> EXERCISE INSTRUCTIONS: Locate and copy each line in the data that contains the word "isBuffer".

> DATA EXTRACTS:
==================================================

theorem Memory.get_mapCells (w : List Host.Cell) (lo n a : Nat)
    (f : Nat → Option Byte → Option Byte) :
    Memory.get (Memory.mapCells w lo n f) a =
      if lo ≤ a ∧ a < lo + n then f (a - lo) (Memory.get w a) else none := by
  induction n with
  | zero =>
    rw [if_neg (by omega)]
    rfl
  | succ n ih =>
    rw [Memory.mapCells_succ, Memory.get_append, ih]
    by_cases h : a = lo + n
    · subst h
      have h1 : ¬ (lo ≤ lo + n ∧ lo + n < lo + n) := by omega
      have h2 : lo ≤ lo + n ∧ lo + n < lo + (n + 1) := by omega
      rw [if_neg h1, if_pos h2, Nat.add_sub_cancel_left]
      cases hf : f n (Memory.get w (lo + n)) <;> simp [Memory.get]
    · have h3 : Memory.get ((f n (Memory.get w (lo + n))).map (fun b => (lo + n, b))).toList a = none := by
        refine Memory.get_eq_none _ _ (fun c hc heq => h ?_)
        simp only [Option.mem_toList, Option.map_eq_some_iff] at hc
        obtain ⟨b, _, rfl⟩ := hc
        exact heq.symm
      rw [h3, Option.or_none]
      by_cases h1 : lo ≤ a ∧ a < lo + n
      · have h2 : lo ≤ a ∧ a < lo + (n + 1) := by omega
        rw [if_pos h1, if_pos h2]
      · have h2 : ¬ (lo ≤ a ∧ a < lo + (n + 1)) := by omega
        rw [if_neg h1, if_neg h2]

theorem Memory.get_mapRange (m : List Host.Cell) (lo n a : Nat)
    (f : Nat → Option Byte → Option Byte) :
    Memory.get (Memory.mapRange m lo n f) a =
      if lo ≤ a ∧ a < lo + n then f (a - lo) (Memory.get m a) else Memory.get m a := by
  unfold Memory.mapRange
  rw [Memory.get_replaceRegion _ _ _ _ _ (Memory.mapCells_keys _ _ _ _) (by omega),
    Memory.get_mapCells, Memory.get_window]
  by_cases h : lo ≤ a ∧ a < lo + n <;> simp [h]

/-! GRID offsets. -/

theorem gridAddr_inj {x y x' y' : Nat} (hx : x < 256) (hx' : x' < 256)
    (h : gridAddr x y = gridAddr x' y') : x = x' ∧ y = y' := by
  unfold gridAddr at h
  omega

theorem isGridCell_iff (a : Nat) : isGridCell a = true ↔ InSquare 177 a := by
  unfold isGridCell InSquare gridAddr
  simp only [Bool.and_eq_true, decide_eq_true_eq]
  constructor
  · rintro ⟨⟨h1, h2⟩, h3⟩
    exact ⟨(a - 0x10000) % 256, (a - 0x10000) / 256, h3, h2, by omega⟩
  · rintro ⟨x, y, hx, hy, rfl⟩
    omega

@[simp] theorem isGridCell_gridAddr {x y : Nat} (hx : x < 177) (hy : y < 177) :
    isGridCell (gridAddr x y) = true := (isGridCell_iff _).2 ⟨x, y, hx, hy, rfl⟩

theorem isBuffer_of_gridCell {a : Nat} (h : isGridCell a = true) : isBuffer a = true := by
  simp [isBuffer, h]

theorem not_gridCell_of_lt {a : Nat} (h : a < 0x10000) : isGridCell a = false := by
  unfold isGridCell
  have h1 : ¬ 0x10000 ≤ a := by omega
  simp [h1]

theorem Memory.get_mapSquare_step (m : List Host.Cell) (size n : Nat)
    (f : Nat → Nat → Option Byte → Option Byte) (hs : size ≤ 256) (a : Nat) :
    Memory.get ((List.range n).foldl
        (fun m y => Memory.mapRange m (gridAddr 0 y) size (fun x => f x y)) m) a =
      if 0x10000 ≤ a ∧ (a - 0x10000) / 256 < n ∧ (a - 0x10000) % 256 < size then
        f ((a - 0x10000) % 256) ((a - 0x10000) / 256) (Memory.get m a)
      else Memory.get m a := by
  induction n with
  | zero => simp
  | succ n ih =>
    rw [List.range_succ, List.foldl_append, List.foldl_cons, List.foldl_nil, Memory.get_mapRange, ih]
    by_cases h : gridAddr 0 n ≤ a ∧ a < gridAddr 0 n + size
    · unfold gridAddr at h
      have h1 : (a - 0x10000) / 256 = n := by omega
      have h2 : (a - 0x10000) % 256 = a - gridAddr 0 n := by unfold gridAddr; omega
      have h3 : ¬ (0x10000 ≤ a ∧ (a - 0x10000) / 256 < n ∧ (a - 0x10000) % 256 < size) := by omega
      have h4 : 0x10000 ≤ a ∧ (a - 0x10000) / 256 < n + 1 ∧ (a - 0x10000) % 256 < size := by omega
      have h5 : gridAddr 0 n ≤ a ∧ a < gridAddr 0 n + size := by unfold gridAddr; omega
      rw [if_pos h5, if_neg h3, if_pos h4, h1, h2]
    · rw [if_neg h]
      unfold gridAddr at h
      by_cases h3 : 0x10000 ≤ a ∧ (a - 0x10000) / 256 < n ∧ (a - 0x10000) % 256 < size
      · have h4 : 0x10000 ≤ a ∧ (a - 0x10000) / 256 < n + 1 ∧ (a - 0x10000) % 256 < size := by omega
        rw [if_pos h3, if_pos h4]
      · have h4 : ¬ (0x10000 ≤ a ∧ (a - 0x10000) / 256 < n + 1 ∧ (a - 0x10000) % 256 < size) := by
          omega
        rw [if_neg h3, if_neg h4]

/-- A cell of the square after `mapSquare`. -/
theorem Memory.get_mapSquare_cell (m : List Host.Cell) (size : Nat)
    (f : Nat → Nat → Option Byte → Option Byte) (hs : size ≤ 256) {x y : Nat} (hx : x < size)
    (hy : y < size) :
    Memory.get (Memory.mapSquare m size f) (gridAddr x y) =
      f x y (Memory.get m (gridAddr x y)) := by
  unfold Memory.mapSquare
  rw [Memory.get_mapSquare_step _ _ _ _ hs]
  have h1 : (gridAddr x y - 0x10000) / 256 = y := by unfold gridAddr; omega
  have h2 : (gridAddr x y - 0x10000) % 256 = x := by unfold gridAddr; omega
  have h3 : 0x10000 ≤ gridAddr x y := by unfold gridAddr; omega
  rw [h1, h2, if_pos ⟨h3, hy, hx⟩]

/-- An offset outside the square after `mapSquare`. -/
theorem Memory.get_mapSquare_outside (m : List Host.Cell) (size : Nat)
    (f : Nat → Nat → Option Byte → Option Byte) (hs : size ≤ 256) {a : Nat}
    (ha : ¬ InSquare size a) :
    Memory.get (Memory.mapSquare m size f) a = Memory.get m a := by
  unfold Memory.mapSquare
  rw [Memory.get_mapSquare_step _ _ _ _ hs, if_neg]
  rintro ⟨h1, h2, h3⟩
  exact ha ⟨(a - 0x10000) % 256, (a - 0x10000) / 256, h3, h2, by unfold gridAddr; omega⟩

theorem allGridCells_keys (f : Nat → Nat → Byte) :
    ∀ c ∈ allGridCells f, ∃ x y, x < 177 ∧ y < 177 ∧ c = (gridAddr x y, f x y) := by
  intro c hc
  simp only [allGridCells, List.mem_flatMap, List.mem_map, List.mem_range] at hc
  obtain ⟨y, hy, x, hx, rfl⟩ := hc
  exact ⟨x, y, hx, hy, rfl⟩

theorem Memory.get_of_mem_unique (m : List Host.Cell) (a : Nat) (v : Byte) (h : (a, v) ∈ m)
    (hu : ∀ c ∈ m, c.1 = a → c.2 = v) : Memory.get m a = some v := by
  induction m with
  | nil => simp at h
  | cons c m ih =>
    obtain ⟨k, w⟩ := c
    by_cases hk : k = a
    · have := hu (k, w) (by simp) hk
      simp_all [Memory.get]
    · simp only [Memory.get, hk, if_false]
      refine ih ?_ (fun c hc => hu c (by simp [hc]))
      rcases List.mem_cons.1 h with h | h
      · exact absurd (congrArg Prod.fst h).symm hk
      · exact h

theorem Memory.get_fillGrid_cell (m : List Host.Cell) (f : Nat → Nat → Byte) {x y : Nat}
    (hx : x < 177) (hy : y < 177) :
    Memory.get (Memory.fillGrid m f) (gridAddr x y) = some (f x y) := by
  unfold Memory.fillGrid
  rw [Memory.get_replaceRegion _ _ _ _ _ ?_ (by omega), if_pos (by unfold gridAddr; omega)]
  · refine Memory.get_of_mem_unique _ _ _ ?_ ?_
    · simp only [allGridCells, List.mem_flatMap, List.mem_map, List.mem_range]
      exact ⟨y, hy, x, hx, rfl⟩
    · intro c hc heq
      obtain ⟨x', y', hx', hy', rfl⟩ := allGridCells_keys f c hc
      obtain ⟨rfl, rfl⟩ := gridAddr_inj (by omega) (by omega) heq
      rfl
  · intro c hc
    obtain ⟨x', y', hx', hy', rfl⟩ := allGridCells_keys f c hc
    unfold gridAddr
    simp only
    omega

theorem Memory.get_fillGrid_outside (m : List Host.Cell) (f : Nat → Nat → Byte) {a : Nat}
    (ha : a < 0x10000) : Memory.get (Memory.fillGrid m f) a = Memory.get m a := by
  unfold Memory.fillGrid
  rw [Memory.get_replaceRegion _ _ _ _ _ ?_ (by omega), if_neg (by omega)]
  intro c hc
  obtain ⟨x', y', hx', hy', rfl⟩ := allGridCells_keys f c hc
  unfold gridAddr
  simp only
  omega

/-! The byte at an offset. -/

theorem Memory.byteAt_congr {m n : List Host.Cell} {a : Nat} (h : Memory.get m a = Memory.get n a) :
    Memory.byteAt m a = Memory.byteAt n a := by
  unfold Memory.byteAt
  rw [h]

theorem Memory.byteAt_of_get {m : List Host.Cell} {a : Nat} {v : Byte}
    (h : Memory.get m a = some v) :
    Memory.byteAt m a = if isGridCell a then v &&& 3 else v := by
  unfold Memory.byteAt
  rw [h]
  rfl

theorem State.readByte_congr {s t : State} {a : Nat}
    (h : isBuffer a = true → Memory.get t.mem a = Memory.get s.mem a) :
    t.readByte a = s.readByte a := by
  unfold State.readByte
  split
  · rename_i hb
    rw [Memory.byteAt_congr (h hb)]
  · rfl

theorem Memory.readBytes_eq (m : List Host.Cell) (lo n : Nat) :
    Memory.readBytes m lo n = (List.range n).map (fun i => Memory.byteAt m (lo + i)) := by
  unfold Memory.readBytes
  refine List.map_congr_left (fun i hi => Memory.byteAt_congr ?_)
  rw [Memory.get_window, if_pos]
  have := List.mem_range.1 hi
  omega

@[simp] theorem Memory.readBytes_length (m : List Host.Cell) (lo n : Nat) :
    (Memory.readBytes m lo n).length = n := by
  simp [Memory.readBytes]

theorem Memory.readSquare_eq (m : List Host.Cell) (size : Nat) :
    Memory.readSquare m size =
      (List.range size).map (fun y => (List.range size).map (fun x => Memory.cellAt m x y)) := by
  unfold Memory.readSquare
  refine List.map_congr_left (fun y _ => List.map_congr_left (fun x hx => ?_))
  unfold Memory.cellAt
  rw [Memory.byteAt_congr]
  rw [Memory.get_window, if_pos]
  have := List.mem_range.1 hx
  unfold gridAddr
  omega

theorem Memory.get_setBytes (m : List Host.Cell) (lo : Nat) (bs : List Byte) (a : Nat) :
    Memory.get (Memory.setBytes m lo bs) a =
      if lo ≤ a ∧ a < lo + bs.length then bs[a - lo]? else Memory.get m a := by
  unfold Memory.setBytes
  rw [Memory.get_mapRange]

theorem Memory.get_setByte (m : List Host.Cell) (a b : Nat) (v : Byte) :
    Memory.get (Memory.setByte m a v) b =
      if b = a then some (if isGridCell a then v &&& 3 else v) else Memory.get m b := by
  unfold Memory.setByte
  rw [Memory.get_mapRange]
  by_cases h : b = a
  · rw [if_pos h, if_pos (by omega)]
  · rw [if_neg h, if_neg (by omega)]

/-! The canonical form. -/

theorem Memory.wf_nil : Memory.wf [] := ⟨List.Pairwise.nil, fun _ h => absurd h List.not_mem_nil⟩

theorem Memory.wf_filter {m : List Host.Cell} (h : Memory.wf m) (p : Host.Cell → Bool) :
    Memory.wf (m.filter p) :=
  ⟨h.1.filter _, fun c hc => h.2 c (List.mem_of_mem_filter hc)⟩

theorem Memory.wf_replaceRegion {m cells : List Host.Cell} {lo hi : Nat} (h : Memory.wf m)
    (hc : Memory.wf cells) (hk : ∀ c ∈ cells, lo ≤ c.1 ∧ c.1 < hi) (hle : lo ≤ hi) :
    Memory.wf (Memory.replaceRegion m lo hi cells) := by
  unfold Memory.replaceRegion
  refine ⟨?_, ?_⟩
  · rw [List.pairwise_append, List.pairwise_append]
    refine ⟨⟨h.1.filter _, hc.1, ?_⟩, h.1.filter _, ?_⟩
    · intro a ha b hb
      have h1 := List.mem_filter.1 ha
      have h2 := hk b hb
      simp only [decide_eq_true_eq] at h1
      omega
    · intro a ha b hb
      have h1 := List.mem_filter.1 hb
      simp only [decide_eq_true_eq] at h1
      rcases List.mem_append.1 ha with ha | ha
      · have h2 := List.mem_filter.1 ha
        simp only [decide_eq_true_eq] at h2
        omega
      · have h2 := hk a ha
        omega
  · intro c hm
    rcases List.mem_append.1 hm with hm | hm
    · rcases List.mem_append.1 hm with hm | hm
      · exact h.2 c (List.mem_of_mem_filter hm)
      · exact hc.2 c hm
    · exact h.2 c (List.mem_of_mem_filter hm)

==================================================

> EXPECTED OUTPUT:
theorem isBuffer_of_gridCell {a : Nat} (h : isGridCell a = true) : isBuffer a = true := by
  simp [isBuffer, h]
    (h : isBuffer a = true → Memory.get t.mem a = Memory.get s.mem a) :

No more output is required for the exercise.